__Exercise description__
Repeat the lines below exactly as written, please, from the line with "match f with" to the line with "let dOk := fmt", both lines included, and no others.

++++ Supplied material

/-- The tiles that a primitive of a draw touches. -/
def primTiles (ws st : List Word) (p : Prim) : List Nat := (areaTiles ws).filter fun id => primMeets (tileBox ws st id) p

/-! ### Binning (R421, R422) -/

/-- Binning so far: primitives assembled, tile-list bytes used, whether it has stopped, tiles binned to. -/
structure BinRun where
  prims : Nat
  used : Nat
  stopped : Bool
  hit : List Nat
deriving DecidableEq, Repr

/-- Bin one output primitive of a draw. -/
def binOut (ws st : List Word) (outWords : Nat) (b : BinRun) (p : Prim) : BinRun :=
  if b.stopped then b
  else
    let ts := primTiles ws st p
    let need := 16 + 4 * outWords * p.verts.length + 8 * ts.length
    if fw ws 4 32 32 < b.used + need then { b with stopped := true }
    else { b with used := b.used + need, hit := b.hit ++ ts.filter fun t => !b.hit.contains t }

/-- Assemble one primitive of a draw and bin its output primitives. -/
def binPrim (ws st : List Word) (outWords : Nat) (b : BinRun) (outs : List Prim) : BinRun :=
  if b.stopped then b
  else if fw ws 3 0 32 < b.prims + 1 then { b with stopped := true }
  else outs.foldl (binOut ws st outWords) { b with prims := b.prims + 1 }

/-- Bin the draws of a pass, in their order. -/
def RndRun.bin (r : RndRun) : BinRun :=
  (List.range r.draws.length).foldl (fun b d =>
    match r.drawn.find? fun x => x.1 = d with
    | some x => x.2.2.foldl (binPrim r.words (r.states.getD d []) x.2.1) b
    | none => b) { prims := 0, used := 16 * passTiles r.words, stopped := false, hit := [] }

/-- The tiles that need processing, in raster order (R413): those binned to, or all where an attachment in use clears. -/
def RndRun.needTiles (r : RndRun) (b : BinRun) : List Nat :=
  let clears := (targetRecs r.target).any fun x => fw r.target (x.1 + 1) 28 2 = 1
  (areaTiles r.words).filter fun t => clears || b.hit.contains t

/-! ### Formats (Table 9.4, R409) -/

/-- Place of a channel (0 R, 1 G, 2 B, 3 A) in a colour format's code: low bit and width; none for a channel that it lacks. -/
def fmtChan (fmt ch : Nat) : Option (Nat × Nat) :=
  match fmt, ch with
  | 0, _ => some (8 * ch, 8)
  | 1, 0 => some (16, 8)
  | 1, 2 => some (0, 8)
  | 1, _ => some (8 * ch, 8)
  | 2, 3 => some (30, 2)
  | 2, _ => some (10 * ch, 10)
  | 3, _ => some (16 * ch, 16)
  | 4, 0 => some (11, 5)
  | 4, 1 => some (5, 6)
  | 4, 2 => some (0, 5)
  | 5, 0 => some (0, 8)
  | 6, 0 => some (0, 16)
  | _, _ => none

/-- What a code's channel reads as: an alpha that the format lacks is 1, a colour that it lacks 0. RGBA16F reads as Table 9.4 says. -/
def chanRead (fmt code ch : Nat) : Rat :=
  match fmtChan fmt ch with
  | some (lo, w) => if fmt = 3 then (f16.ofBits (nBits code lo w)).clamp (-65504) 65504 0 else unormVal w (nBits code lo w)
  | none => if ch = 3 then 1 else 0

/-- The code of a channel of a result (R420): nearest, halves upward; binary16 to nearest even, beyond its range ±65,504. -/
def chanCode (fmt w : Nat) (v : Fp) : Nat :=
  if fmt = 3 then
    match v with
    | .nan => 0x7C01 + Config.rndNan 3 % 0x3FF
    | v =>
      match f16.round v with
      | .num r => f16.toBits (.num r)
      | .inf neg => f16.toBits (.num (if neg then -65504 else 65504))
      | .nan => 0
  else unormUp w (v.clamp 0 1 (unormVal w (Config.rndNan fmt % 2 ^ w)))

/-- A code with channels replaced under a write mask. -/
def chansPut (fmt mask old : Nat) (v : Nat → Fp) : Nat :=
  (List.range 4).foldl (fun c ch =>
    match fmtChan fmt ch with
    | some (lo, w) => if nBit mask ch then nSet c lo w (chanCode fmt w (v ch)) else c
    | none => c) old

/-! ### Blending (Table 12.12) -/

/-- A blend factor for a channel: source, destination and constant as functions of the channel. Results are rounded to binary32. -/
def blendFactor (code : Nat) (S D K : Nat → Fp) (ch : Nat) : Fp :=
  let one : Fp := .num 1
  match code with
  | 0 => .num 0
  | 1 => one
  | 2 => S ch
  | 3 => f32.sub one (S ch)
  | 4 => D ch
  | 5 => f32.sub one (D ch)
  | 6 => S 3
  | 7 => f32.sub one (S 3)
  | 8 => D 3
  | 9 => f32.sub one (D 3)
  | 10 => K ch
  | 11 => f32.sub one (K ch)
  | 12 => K 3
  | 13 => f32.sub one (K 3)
  | _ => if ch = 3 then one else (let d := f32.sub one (D 3); if (S 3).lt d then S 3 else d)

/-- The lesser of two data, and the greater; not a number where either is not. -/
def fpMin (a b : Fp) : Fp := if a = .nan || b = .nan then .nan else if a.lt b then a else b
/-- The greater of two data. -/
def fpMax (a b : Fp) : Fp := if a = .nan || b = .nan then .nan else if a.lt b then b else a

/-- A blend operation on a channel. -/
def blendOp (op : Nat) (s fs d fd : Fp) : Fp :=
  match op with
  | 0 => f32.add (f32.mul s fs) (f32.mul d fd)
  | 1 => f32.sub (f32.mul s fs) (f32.mul d fd)
  | 2 => f32.sub (f32.mul d fd) (f32.mul s fs)
  | 3 => fpMin s d
  | _ => fpMax s d

/-- The code that a fragment leaves in a colour attachment: `b` the blend fields of the state block, `src` the program's four binary32
channels. -/
def colourPut (fmt : Nat) (b : Nat) (const : Word) (src : List Nat) (old : Nat) : Nat :=
  let raw (ch : Nat) : Fp := f32.ofBits (src.getD ch 0)
  let S (ch : Nat) : Fp := if fmt = 3 then raw ch else .num ((raw ch).clamp 0 1 (unormVal 8 (Config.rndNan fmt % 256)))
  let D (ch : Nat) : Fp := f32.round (.num (chanRead fmt old ch))
  let K (ch : Nat) : Fp := f16.ofBits (wBits const (16 * ch) 16)
  let out (ch : Nat) : Fp :=
    if !nBit b 0 then S ch
    else if ch = 3 then
      blendOp (nBits b 24 3) (S ch) (blendFactor (nBits b 14 5) S D K ch) (D ch) (blendFactor (nBits b 19 5) S D K ch)
    else blendOp (nBits b 11 3) (S ch) (blendFactor (nBits b 1 5) S D K ch) (D ch) (blendFactor (nBits b 6 5) S D K ch)
  chansPut fmt (nBits b 27 4) old out

/-! ### Depth and stencil (Tables 12.10, 12.11) -/

/-- A compare function on codes or numbers that are ordered. -/
def compareFn {α : Type} (f : Nat) (lt : α → α → Bool) (eq : α → α → Bool) (a b : α) : Bool :=
  match f with
  | 0 => false
  | 1 => lt a b
  | 2 => eq a b
  | 3 => lt a b || eq a b
  | 4 => lt b a
  | 5 => !eq a b
  | 6 => lt b a || eq a b
  | _ => true

/-- The code of a depth in a depth format: 1 D16, 2 D24S8, 3 D32F; the number lies in 0 to 1. -/
def depthCode (fmt : Nat) (d : Rat) : Nat :=
  match fmt with
  | 1 => unormUp 16 d
  | 2 => unormUp 24 d
  | _ => f32.toBits (f32.roundR d)

/-- A fragment's depth, clamped to the depth range of its state block. -/
def fragDepth (st : List Word) (v : Nat) : Rat :=
  let num (x : Nat) : Rat := (f32.ofBits x).clamp 0 1 0
  let a := num (fw st 3 0 32)
  let b := num (fw st 3 32 32)
  let lo := if a < b then a else b
  let hi := if a < b then b else a
  (f32.ofBits v).clamp lo hi (lo + (hi - lo) * unormVal 24 (Config.rndNan 16 % 2 ^ 24))

/-- Whether a fragment's depth passes against a stored code. -/
def depthPass (fmt f : Nat) (d : Rat) (old : Nat) : Bool :=
  if fmt = 3 then
    compareFn f Fp.lt (fun a b => a != .nan && b != .nan && !a.lt b && !b.lt a) (f32.round (.num d)) (f32.ofBits old)
  else compareFn f (fun a b => decide (a < b)) (fun a b => decide (a = b)) (depthCode fmt d) (if fmt = 2 then nBits old 0 24 else old)

/-- A stencil operation on a stored value. -/
def stencilOp (op ref wm old : Nat) : Nat :=
  let x := old &&& wm
  match op with
  | 0 => old
  | 1 => 0
  | 2 => ref
  | 3 => min 255 (x + 1)
  | 4 => x - 1
  | 5 => 255 - old
  | 6 => (x + 1) % 256
  | _ => (x + 255) % 256

/-- A stored stencil after an operation, under the write mask. -/
def stencilPut (op ref wm old : Nat) : Nat := (old &&& (255 - wm)) ||| (stencilOp op ref wm old &&& wm)

/-- The stored depth of a sample, with its stencil, after the tests of a fragment, and whether the fragment passes. `fmt` 0: no depth
attachment. -/
def depthTests (fmt : Nat) (st : List Word) (front : Bool) (d : Rat) (old : Nat) : Bool × Nat :=
  let w5 := fw st 5 0 64
  let base := if front then 6 else 18
  let sten := fmt = 2 && nBit w5 5
  let s0 := nBits old 24 8
  let rm := nBits w5 32 8
  let wm := nBits w5 40 8
  let ref := nBits w5 48 8
  let sOk := !sten || compareFn (nBits w5 base 3) (fun a b => decide (a < b)) (fun a b => decide (a = b)) (ref &&& rm) (s0 &&& rm)
  let dOk := fmt = 0 || !nBit w5 0 || depthPass fmt (nBits w5 2 3) d old
  let op := if !sOk then nBits w5 (base + 3) 3 else if !dOk then nBits w5 (base + 6) 3 else nBits w5 (base + 9) 3
  let s1 := if sten then nSet old 24 8 (stencilPut op ref wm s0) else old
  let d1 := if sOk && dOk && fmt != 0 && nBit w5 0 && nBit w5 1 then
      (if fmt = 2 then nSet s1 0 24 (depthCode 2 d) else depthCode fmt d) else s1
  (sOk && dOk, d1)

/-! ### Fragments (R420) -/

/-- A sample as the tile memory holds it: the code of each colour attachment, and of the depth attachment. -/
structure Sample where
  cols : List Nat
  ds : Nat
deriving DecidableEq, Repr

/-- The depth format of a target, its colour formats. -/
def targetDepth (t : List Word) : Nat := fw t 0 4 3
/-- Format of colour attachment `i`. -/
def targetFmt (t : List Word) (i : Nat) : Nat := fw t (5 + 4 * i) 24 4

/-- Blend fields of attachment `i` in a state block. -/
def blendWord (st : List Word) (i : Nat) : Nat := fw st (8 + i / 2) (32 * (i % 2)) 32

/-- Sample `k` of a pixel after a fragment. -/
def fragSample (t st : List Word) (f : Fragment) (k : Nat) (x : Sample) : Sample :=
  if !nBit f.cover k || (f.discarded && !f.early) then x
  else
    let r := depthTests (targetDepth t) st f.front (fragDepth st (f.depth.getD k 0)) x.ds
    let y := { x with ds := r.2 }
    if !r.1 || f.discarded then y
    else { y with cols := (List.range y.cols.length).map fun i =>
            let src := f.color.getD i []
            let old := y.cols.getD i 0
            if src.isEmpty then old else colourPut (targetFmt t i) (blendWord st i) (BitVec.ofNat 64 (fw st 7 0 64)) src old }

/-- Whether a fragment lies in the render area and the enabled scissor of its draw. -/
def fragInside (ws st : List Word) (f : Fragment) : Bool :=
  let a := passArea ws
  decide (a.1 ≤ f.x) && decide (f.x < a.1 + a.2.2.1) && decide (a.2.1 ≤ f.y) && decide (f.y < a.2.1 + a.2.2.2)
    && (!fb st 0 5 || (decide (fw st 4 0 16 ≤ f.x) && decide (f.x < fw st 4 32 16) && decide (fw st 4 16 16 ≤ f.y) && decide (f.y < fw st 4 48 16)))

++++++++

__Result of the exercise__
  match f with
  | 0 => false
  | 1 => lt a b
  | 2 => eq a b
  | 3 => lt a b || eq a b
  | 4 => lt b a
  | 5 => !eq a b
  | 6 => lt b a || eq a b
  | _ => true

/-- The code of a depth in a depth format: 1 D16, 2 D24S8, 3 D32F; the number lies in 0 to 1. -/
def depthCode (fmt : Nat) (d : Rat) : Nat :=
  match fmt with
  | 1 => unormUp 16 d
  | 2 => unormUp 24 d
  | _ => f32.toBits (f32.roundR d)

/-- A fragment's depth, clamped to the depth range of its state block. -/
def fragDepth (st : List Word) (v : Nat) : Rat :=
  let num (x : Nat) : Rat := (f32.ofBits x).clamp 0 1 0
  let a := num (fw st 3 0 32)
  let b := num (fw st 3 32 32)
  let lo := if a < b then a else b
  let hi := if a < b then b else a
  (f32.ofBits v).clamp lo hi (lo + (hi - lo) * unormVal 24 (Config.rndNan 16 % 2 ^ 24))

/-- Whether a fragment's depth passes against a stored code. -/
def depthPass (fmt f : Nat) (d : Rat) (old : Nat) : Bool :=
  if fmt = 3 then
    compareFn f Fp.lt (fun a b => a != .nan && b != .nan && !a.lt b && !b.lt a) (f32.round (.num d)) (f32.ofBits old)
  else compareFn f (fun a b => decide (a < b)) (fun a b => decide (a = b)) (depthCode fmt d) (if fmt = 2 then nBits old 0 24 else old)

/-- A stencil operation on a stored value. -/
def stencilOp (op ref wm old : Nat) : Nat :=
  let x := old &&& wm
  match op with
  | 0 => old
  | 1 => 0
  | 2 => ref
  | 3 => min 255 (x + 1)
  | 4 => x - 1
  | 5 => 255 - old
  | 6 => (x + 1) % 256
  | _ => (x + 255) % 256

/-- A stored stencil after an operation, under the write mask. -/
def stencilPut (op ref wm old : Nat) : Nat := (old &&& (255 - wm)) ||| (stencilOp op ref wm old &&& wm)

/-- The stored depth of a sample, with its stencil, after the tests of a fragment, and whether the fragment passes. `fmt` 0: no depth
attachment. -/
def depthTests (fmt : Nat) (st : List Word) (front : Bool) (d : Rat) (old : Nat) : Bool × Nat :=
  let w5 := fw st 5 0 64
  let base := if front then 6 else 18
  let sten := fmt = 2 && nBit w5 5
  let s0 := nBits old 24 8
  let rm := nBits w5 32 8
  let wm := nBits w5 40 8
  let ref := nBits w5 48 8
  let sOk := !sten || compareFn (nBits w5 base 3) (fun a b => decide (a < b)) (fun a b => decide (a = b)) (ref &&& rm) (s0 &&& rm)
  let dOk := fmt = 0 || !nBit w5 0 || depthPass fmt (nBits w5 2 3) d old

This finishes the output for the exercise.